Species Spotlight: Striped Bass

The striped bass, also known as rockfish or striper, is considered one of the finest gamefish on the Atlantic coast. They range from Florida to Canada and can live approximately 30 years. The South Carolina state record is a hefty 63 pounds, while the official world record is nearly 82 pounds. The species was named as the official state fish in 1972 and may be found in every South Carolina river system and in several of the state’s large reservoirs.

Striped bass are river resident fish in South Carolina, meaning they reside within the river throughout their entire life. They migrate within the river for feeding, spawning and to locate preferred water temperatures and habitat. Females ascend the rivers and spawn annually, usually in April-May, after reaching maturity at around age six when the fish is typically 26 inches. A mature female is capable of producing as many as three million eggs, which hatch approximately two days after spawning.

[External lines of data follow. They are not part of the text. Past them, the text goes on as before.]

/-! ### Block 0x0002_0000 -/

/-- TIME_NOW_LO (R39 01_drive_model.md). -/
abbrev R.TIME_NOW_LO : Nat := 0x20000
/-- [31:0] RO, reset 0x0000_0000, immediately (R40). Global time [31:0] in ns; a read latches now_hi (R31) -/
abbrev F.TIME_NOW_LO_now_lo : Fld := ⟨0x20000, 0, 32⟩
/-- TIME_NOW_HI (R39 01_drive_model.md). -/
abbrev R.TIME_NOW_HI : Nat := 0x20004
/-- [31:0] RO, reset 0x0000_0000, immediately (R40). Global time [63:32] in ns -/
abbrev F.TIME_NOW_HI_now_hi : Fld := ⟨0x20004, 0, 32⟩
/-- TIME_TICK_CTL (R39 01_drive_model.md). -/
abbrev R.TIME_TICK_CTL : Nat := 0x20010
/-- [0:0] RW, MW, KG, SG, reset 0, immediately (R40). 1 starts the tick (R27); 0 stops it (R28); reads 1 from an accepted start until an accepted stop, the pending interval before the first tick included -/
abbrev F.TIME_TICK_CTL_run : Fld := ⟨0x20010, 0, 1⟩
/-- [4:4] RW, MW, reset 0, immediately (R40). 1 enables the second pulse on PPSO (R35) -/
abbrev F.TIME_TICK_CTL_ppso_en : Fld := ⟨0x20010, 4, 1⟩
/-- TIME_TICK_STS (R39 01_drive_model.md). -/
abbrev R.TIME_TICK_STS : Nat := 0x20014
/-- [0:0] RO, reset 0, immediately (R40). 1 from the first tick start until the end of the last tick (R28) -/
abbrev F.TIME_TICK_STS_running : Fld := ⟨0x20014, 0, 1⟩
/-- [1:1] W1C, reset 0, immediately (R40). A write of 0 to run was ignored (R28) -/
abbrev F.TIME_TICK_STS_stop_rejected : Fld := ⟨0x20014, 1, 1⟩
/-- [2:2] W1C, reset 0, immediately (R40). A start failed a check (R27) -/
abbrev F.TIME_TICK_STS_start_refused : Fld := ⟨0x20014, 2, 1⟩
/-- [6:4] RO, reset 0, immediately (R40). Code of the failed check; 0 = none; kept until the next start attempt -/
abbrev F.TIME_TICK_STS_start_error : Fld := ⟨0x20014, 4, 3⟩
/-- TIME_TICK_PERIOD (R39 01_drive_model.md). -/
abbrev R.TIME_TICK_PERIOD : Nat := 0x20018
/-- [15:0] RW, MW, KG, SG, reset 0x1387, at next enable (R40). Tick period in 4 ns counts, value − 1; legal 1,999–49,999; reset is 20 µs -/
abbrev F.TIME_TICK_PERIOD_period_m1 : Fld := ⟨0x20018, 0, 16⟩
/-- TIME_COUCH_LEAD (R39 01_drive_model.md). -/
abbrev R.TIME_COUCH_LEAD : Nat := 0x2001C
/-- [15:0] RW, MW, KG, SG, reset 0x05DC, at next enable (R40). Couch lead L in 4 ns counts; reset is 6 µs; legal range per R25 -/
abbrev F.TIME_COUCH_LEAD_lead : Fld := ⟨0x2001C, 0, 16⟩
/-- TIME_REQ_LEAD (R39 01_drive_model.md). -/
abbrev R.TIME_REQ_LEAD : Nat := 0x20020
/-- [15:0] RO, reset 0x0000, immediately (R40). Shortest lead for the configured lanes, in 4 ns counts; 0 when no lane is configured -/
abbrev F.TIME_REQ_LEAD_req_lead : Fld := ⟨0x20020, 0, 16⟩
/-- TIME_TICK_COUNT (R39 01_drive_model.md). -/
abbrev R.TIME_TICK_COUNT : Nat := 0x20024
/-- [31:0] RO, reset 0x0000_0000, immediately (R40). Number of the current tick since the last start; 0 in the first tick; wraps from 0xFFFF_FFFF to 0; holds its value while the tick is stopped -/
abbrev F.TIME_TICK_COUNT_count : Fld := ⟨0x20024, 0, 32⟩
/-- TIME_TICK_EPOCH_LO (R39 01_drive_model.md). -/
abbrev R.TIME_TICK_EPOCH_LO : Nat := 0x20028
/-- [31:0] RW, KG, SG, reset 0x0000_0000, at next enable (R40). E [31:0] in ns; bits [1:0] read as zero; ignored on a follower -/
abbrev F.TIME_TICK_EPOCH_LO_epoch_lo : Fld := ⟨0x20028, 0, 32⟩
/-- TIME_TICK_EPOCH_HI (R39 01_drive_model.md). -/
abbrev R.TIME_TICK_EPOCH_HI : Nat := 0x2002C
/-- [31:0] RW, KG, SG, reset 0x0000_0000, at next enable (R40). E [63:32] in ns; ignored on a follower -/
abbrev F.TIME_TICK_EPOCH_HI_epoch_hi : Fld := ⟨0x2002C, 0, 32⟩
/-- TIME_LINE_STS (R39 01_drive_model.md). -/
abbrev R.TIME_LINE_STS : Nat := 0x20030
/-- [1:0] RO, reset 0, immediately (R40). 0 standalone, 1 time master, 2 follower; 3 does not occur -/
abbrev F.TIME_LINE_STS_role : Fld := ⟨0x20030, 0, 2⟩
/-- [2:2] RO, reset 1, immediately (R40). Follower within ±10 ns of the master (R37); always 1 on a master or a standalone device, and therefore 1 after reset; 0 from the moment the device becomes a follower until it first locks -/
abbrev F.TIME_LINE_STS_locked : Fld := ⟨0x20030, 2, 1⟩
/-- [3:3] RO, reset 0, immediately (R40). Follower running on its own timebase after loss of time (R38) -/
abbrev F.TIME_LINE_STS_holdover : Fld := ⟨0x20030, 3, 1⟩
/-- [10:8] RO, reset 0, immediately (R40). The device's position on its ring; 0 when standalone -/
abbrev F.TIME_LINE_STS_position : Fld := ⟨0x20030, 8, 3⟩
/-- [31:16] RO, reset 0x0000, immediately (R40). Last measured offset to the master in ns, two's complement, saturating at ±32,767; 0 on a master or a standalone device -/
abbrev F.TIME_LINE_STS_offset : Fld := ⟨0x20030, 16, 16⟩
/-- TIME_PPSI_LO (R39 01_drive_model.md). -/
abbrev R.TIME_PPSI_LO : Nat := 0x20038
/-- [31:0] RO, reset 0x0000_0000, immediately (R40). Stamp [31:0] of the latest PPSI rising edge -/
abbrev F.TIME_PPSI_LO_ppsi_lo : Fld := ⟨0x20038, 0, 32⟩
/-- TIME_PPSI_HI (R39 01_drive_model.md). -/
abbrev R.TIME_PPSI_HI : Nat := 0x2003C
/-- [31:0] RO, reset 0x0000_0000, immediately (R40). Stamp [63:32] of the latest PPSI rising edge -/
abbrev F.TIME_PPSI_HI_ppsi_hi : Fld := ⟨0x2003C, 0, 32⟩
/-- TIME_SRV_STS (R359 12_shaft_link.md). -/
abbrev R.TIME_SRV_STS : Nat := 0x20040
/-- [0:0] RO, reset 0, immediately (R360). TIME_SRV_STS: a SYNC frame arrived in the last 1 ms -/
abbrev F.TIME_SRV_STS_sync_seen : Fld := ⟨0x20040, 0, 1⟩
/-- [2:1] RO, reset 0, immediately (R360). TIME_SRV_STS: copy in use, 0 none, 1 A, 2 B -/
abbrev F.TIME_SRV_STS_ring : Fld := ⟨0x20040, 1, 2⟩
/-- TIME_SRV_DLYA (R359 12_shaft_link.md). -/
abbrev R.TIME_SRV_DLYA : Nat := 0x20044
/-- [15:0] RO, reset 0x0000, immediately (R360). TIME_SRV_DLYA, TIME_SRV_DLYB: link delay from upstream, ns (R346) -/
abbrev F.TIME_SRV_DLYA_dly : Fld := ⟨0x20044, 0, 16⟩
/-- TIME_SRV_DLYB (R359 12_shaft_link.md). -/
abbrev R.TIME_SRV_DLYB : Nat := 0x20048
/-- [15:0] RO, reset 0x0000, immediately (R360). TIME_SRV_DLYA, TIME_SRV_DLYB: link delay from upstream, ns (R346) -/
abbrev F.TIME_SRV_DLYB_dly : Fld := ⟨0x20048, 0, 16⟩
/-- TIME_SRV_PERIOD (R359 12_shaft_link.md). -/
abbrev R.TIME_SRV_PERIOD : Nat := 0x2004C
/-- [15:0] RO, reset 0x0000, immediately (R360). TIME_SRV_PERIOD: master's period_m1 from the last SYNC -/
abbrev F.TIME_SRV_PERIOD_period_m1 : Fld := ⟨0x2004C, 0, 16⟩
/-- TIME_SRV_LOSS (R359 12_shaft_link.md). -/
abbrev R.TIME_SRV_LOSS : Nat := 0x20050
/-- [15:0] RC, reset 0x0000, immediately (R360). TIME_SRV_LOSS: entries into holdover; saturates -/
abbrev F.TIME_SRV_LOSS_count : Fld := ⟨0x20050, 0, 16⟩

/-! ### Block 0x0003_0000 -/

/-- ENG_LANE_STS (R67 02_nimson_engine.md). -/
abbrev R.ENG_LANE_STS (n : Nat) : Nat := 0x30000 + 0x80 * n
/-- [0:0] RO, reset 0, immediately (R68). 1 while a slice runs on the lane -/
abbrev F.ENG_LANE_STS_busy (n : Nat) : Fld := ⟨0x30000 + 0x80 * n, 0, 1⟩
/-- [1:1] W1C, reset 0, immediately (R68). A lane exception has occurred since last cleared -/
abbrev F.ENG_LANE_STS_exc_seen (n : Nat) : Fld := ⟨0x30000 + 0x80 * n, 1, 1⟩
/-- [13:8] RO, reset 0, immediately (R68). Context of the current or last slice -/
abbrev F.ENG_LANE_STS_context (n : Nat) : Fld := ⟨0x30000 + 0x80 * n, 8, 6⟩
/-- [23:16] RO, reset 0, immediately (R68). Index in the schedule table of the current or last slice -/
abbrev F.ENG_LANE_STS_slice (n : Nat) : Fld := ⟨0x30000 + 0x80 * n, 16, 8⟩
/-- ENG_LANE_EXC (R67 02_nimson_engine.md). -/
abbrev R.ENG_LANE_EXC (n : Nat) : Nat := 0x30004 + 0x80 * n
/-- [3:0] RO, reset 0, immediately (R68). ENG_LANE_EXC: code of the latest lane exception (R58) -/
abbrev F.ENG_LANE_EXC_cause (n : Nat) : Fld := ⟨0x30004 + 0x80 * n, 0, 4⟩
/-- [9:4] RO, reset 0, immediately (R68). ENG_LANE_EXC: context of that exception -/
abbrev F.ENG_LANE_EXC_exc_context (n : Nat) : Fld := ⟨0x30004 + 0x80 * n, 4, 6⟩
/-- ENG_LANE_EXC_PC (R67 02_nimson_engine.md). -/
abbrev R.ENG_LANE_EXC_PC (n : Nat) : Nat := 0x30008 + 0x80 * n
/-- [31:0] RO, reset 0x0000_0000, immediately (R68). ENG_LANE_EXC_PC: program-memory byte address of the faulting instruction; for a position without a staged tile, the marked value of R58 -/
abbrev F.ENG_LANE_EXC_PC_pc (n : Nat) : Fld := ⟨0x30008 + 0x80 * n, 0, 32⟩
/-- ENG_LANE_CYC_LAST (R67 02_nimson_engine.md). -/
abbrev R.ENG_LANE_CYC_LAST (n : Nat) : Nat := 0x3000C + 0x80 * n
/-- [19:0] RO, reset 0, immediately (R68). End cycle of the lane's last slice in the previous tick, including gaps -/
abbrev F.ENG_LANE_CYC_LAST_cyc_last (n : Nat) : Fld := ⟨0x3000C + 0x80 * n, 0, 20⟩
/-- ENG_LANE_CYC_MAX (R67 02_nimson_engine.md). -/
abbrev R.ENG_LANE_CYC_MAX (n : Nat) : Nat := 0x30010 + 0x80 * n
/-- [19:0] RC, reset 0, immediately (R68). Largest cyc_last since last read -/
abbrev F.ENG_LANE_CYC_MAX_cyc_max (n : Nat) : Fld := ⟨0x30010 + 0x80 * n, 0, 20⟩
/-- ENG_LANE_EXC_TICK (R67 02_nimson_engine.md). -/
abbrev R.ENG_LANE_EXC_TICK (n : Nat) : Nat := 0x30014 + 0x80 * n
/-- [31:0] RO, reset 0x0000_0000, immediately (R68). ENG_LANE_EXC_TICK: TIME_TICK_COUNT at the exception -/
abbrev F.ENG_LANE_EXC_TICK_tick (n : Nat) : Fld := ⟨0x30014 + 0x80 * n, 0, 32⟩
/-- ENG_LANE_ECC_CNT (R67 02_nimson_engine.md). -/
abbrev R.ENG_LANE_ECC_CNT (n : Nat) : Nat := 0x30018 + 0x80 * n
/-- [15:0] RC, reset 0x0000, immediately (R68). ENG_LANE_ECC_CNT: corrected single-bit errors; saturates at 0xFFFF -/
abbrev F.ENG_LANE_ECC_CNT_ecc_corr (n : Nat) : Fld := ⟨0x30018 + 0x80 * n, 0, 16⟩
/-- ENG_DBG_CTL (R100 03_nimson_instructions.md). -/
abbrev R.ENG_DBG_CTL (n : Nat) : Nat := 0x3001C + 0x80 * n
/-- [0:0] WO, reset 0, immediately (R101). ENG_DBG_CTL: 1 requests a halt of all lanes -/
abbrev F.ENG_DBG_CTL_halt (n : Nat) : Fld := ⟨0x3001C + 0x80 * n, 0, 1⟩
/-- [1:1] WO, reset 0, immediately (R101). ENG_DBG_CTL: 1 executes one instruction on this lane while halted -/
abbrev F.ENG_DBG_CTL_step (n : Nat) : Fld := ⟨0x3001C + 0x80 * n, 1, 1⟩
/-- [2:2] WO, reset 0, immediately (R101). ENG_DBG_CTL: 1 resumes all lanes -/
abbrev F.ENG_DBG_CTL_resume (n : Nat) : Fld := ⟨0x3001C + 0x80 * n, 2, 1⟩
/-- [7:4] RW, reset 0x0, immediately (R101). ENG_DBG_CTL: bit m enables ENG_DBG_BPm -/
abbrev F.ENG_DBG_CTL_bp_en (n : Nat) : Fld := ⟨0x3001C + 0x80 * n, 4, 4⟩
/-- ENG_DBG_STS (R100 03_nimson_instructions.md). -/
abbrev R.ENG_DBG_STS (n : Nat) : Nat := 0x30020 + 0x80 * n
/-- [0:0] RO, reset 0, immediately (R101). ENG_DBG_STS: lanes are halted -/
abbrev F.ENG_DBG_STS_halted (n : Nat) : Fld := ⟨0x30020 + 0x80 * n, 0, 1⟩
/-- [3:1] RO, reset 0, immediately (R101). ENG_DBG_STS: 0 none, 1 request, 2 breakpoint on this lane, 3 step, 4 halted by another lane -/
abbrev F.ENG_DBG_STS_reason (n : Nat) : Fld := ⟨0x30020 + 0x80 * n, 1, 3⟩
/-- ENG_DBG_PC (R100 03_nimson_instructions.md). -/
abbrev R.ENG_DBG_PC (n : Nat) : Nat := 0x30024 + 0x80 * n
/-- [20:0] RO, reset 0, immediately (R101). ENG_DBG_PC: program-memory byte address of the next instruction -/
abbrev F.ENG_DBG_PC_addr (n : Nat) : Fld := ⟨0x30024 + 0x80 * n, 0, 21⟩
/-- [28:24] RO, reset 0, immediately (R101). ENG_DBG_PC: slot of the next instruction -/
abbrev F.ENG_DBG_PC_slot (n : Nat) : Fld := ⟨0x30024 + 0x80 * n, 24, 5⟩
/-- ENG_DBG_BP (R100 03_nimson_instructions.md). -/
abbrev R.ENG_DBG_BP (n i : Nat) : Nat := 0x30028 + 0x80 * n + 4 * i
/-- [20:0] RW, reset 0, immediately (R101). ENG_DBG_BPm: halt before executing the instruction at this address -/
abbrev F.ENG_DBG_BP_addr (n i : Nat) : Fld := ⟨0x30028 + 0x80 * n + 4 * i, 0, 21⟩
/-- ENG_DBG_SEL (R100 03_nimson_instructions.md). -/
abbrev R.ENG_DBG_SEL (n : Nat) : Nat := 0x30038 + 0x80 * n
/-- [1:0] RW, reset 0, immediately (R101). ENG_DBG_SEL: 0 S, 1 V, 2 P, 3 A -/
abbrev F.ENG_DBG_SEL_file (n : Nat) : Fld := ⟨0x30038 + 0x80 * n, 0, 2⟩
/-- [12:8] RW, reset 0, immediately (R101). ENG_DBG_SEL: register number -/
abbrev F.ENG_DBG_SEL_index (n : Nat) : Fld := ⟨0x30038 + 0x80 * n, 8, 5⟩
/-- ENG_DBG_DATA (R100 03_nimson_instructions.md). -/
abbrev R.ENG_DBG_DATA (n i : Nat) : Nat := 0x3003C + 0x80 * n + 4 * i
/-- [31:0] RW, reset 0, immediately (R101). ENG_DBG_DATAm: bits [32m+31:32m] of the selected register. An S, P or A register uses DATA0 only, and an A register reads as tile in [9:0] and open in [31]. Writes act only while halted. -/
abbrev F.ENG_DBG_DATA_data (n i : Nat) : Fld := ⟨0x3003C + 0x80 * n + 4 * i, 0, 32⟩
/-- ENG_DBG_LST (R100 03_nimson_instructions.md). -/
abbrev R.ENG_DBG_LST (n : Nat) : Nat := 0x3004C + 0x80 * n
/-- [2:0] RO, reset 0, immediately (R101). ENG_DBG_LST: LST -/
abbrev F.ENG_DBG_LST_lst (n : Nat) : Fld := ⟨0x3004C + 0x80 * n, 0, 3⟩
/-- ENG_DBG_LOOP (R100 03_nimson_instructions.md). -/
abbrev R.ENG_DBG_LOOP (n : Nat) : Nat := 0x30050 + 0x80 * n
/-- [11:0] RO, reset 0, immediately (R101). ENG_DBG_LOOP: iteration index of the inner loop -/
abbrev F.ENG_DBG_LOOP_inner (n : Nat) : Fld := ⟨0x30050 + 0x80 * n, 0, 12⟩
/-- [23:12] RO, reset 0, immediately (R101). ENG_DBG_LOOP: iteration index of the outer loop -/
abbrev F.ENG_DBG_LOOP_outer (n : Nat) : Fld := ⟨0x30050 + 0x80 * n, 12, 12⟩
/-- [25:24] RO, reset 0, immediately (R101). ENG_DBG_LOOP: active loops, 0–2 -/
abbrev F.ENG_DBG_LOOP_depth (n : Nat) : Fld := ⟨0x30050 + 0x80 * n, 24, 2⟩
/-- ENG_DBG_CYC (R100 03_nimson_instructions.md). -/
abbrev R.ENG_DBG_CYC (n : Nat) : Nat := 0x30054 + 0x80 * n
/-- [19:0] RO, reset 0, immediately (R101). ENG_DBG_CYC: lane cycles since the slice started -/
abbrev F.ENG_DBG_CYC_cycles (n : Nat) : Fld := ⟨0x30054 + 0x80 * n, 0, 20⟩
/-- ENG_DBG_PRED0 (R100 03_nimson_instructions.md). -/
abbrev R.ENG_DBG_PRED0 (n : Nat) : Nat := 0x30058 + 0x80 * n
/-- [31:0] RO, reset 0xFF, immediately (R101). ENG_DBG_PRED0: P0 in [7:0] to P3 in [31:24]; ENG_DBG_PRED1: P4 to P7 -/
abbrev F.ENG_DBG_PRED0_pred (n : Nat) : Fld := ⟨0x30058 + 0x80 * n, 0, 32⟩
/-- ENG_DBG_PRED1 (R100 03_nimson_instructions.md). -/
abbrev R.ENG_DBG_PRED1 (n : Nat) : Nat := 0x3005C + 0x80 * n
/-- [31:0] RO, reset 0x0, immediately (R101). ENG_DBG_PRED0: P0 in [7:0] to P3 in [31:24]; ENG_DBG_PRED1: P4 to P7 -/
abbrev F.ENG_DBG_PRED1_pred (n : Nat) : Fld := ⟨0x3005C + 0x80 * n, 0, 32⟩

In South Carolina, it was discovered that the original 1943 Santee River diversion project had dam-locked a population of striped bass in Lakes Marion and Moultrie. The fish required a food source in order to survive so Santee Cooper started opening their Pinopolis Lock on the Cooper River to allow migrating American shad and blueback herring to enter the lakes. The locking operations bolstered the striper population, which thrives today. When the Charleston District opened the Cooper River Rediversion Project at St. Stephen in 1985, it included a fishlift that passes approximately 750,000 fish annually, including hundreds of striped bass, upstream into the lakes to spawn.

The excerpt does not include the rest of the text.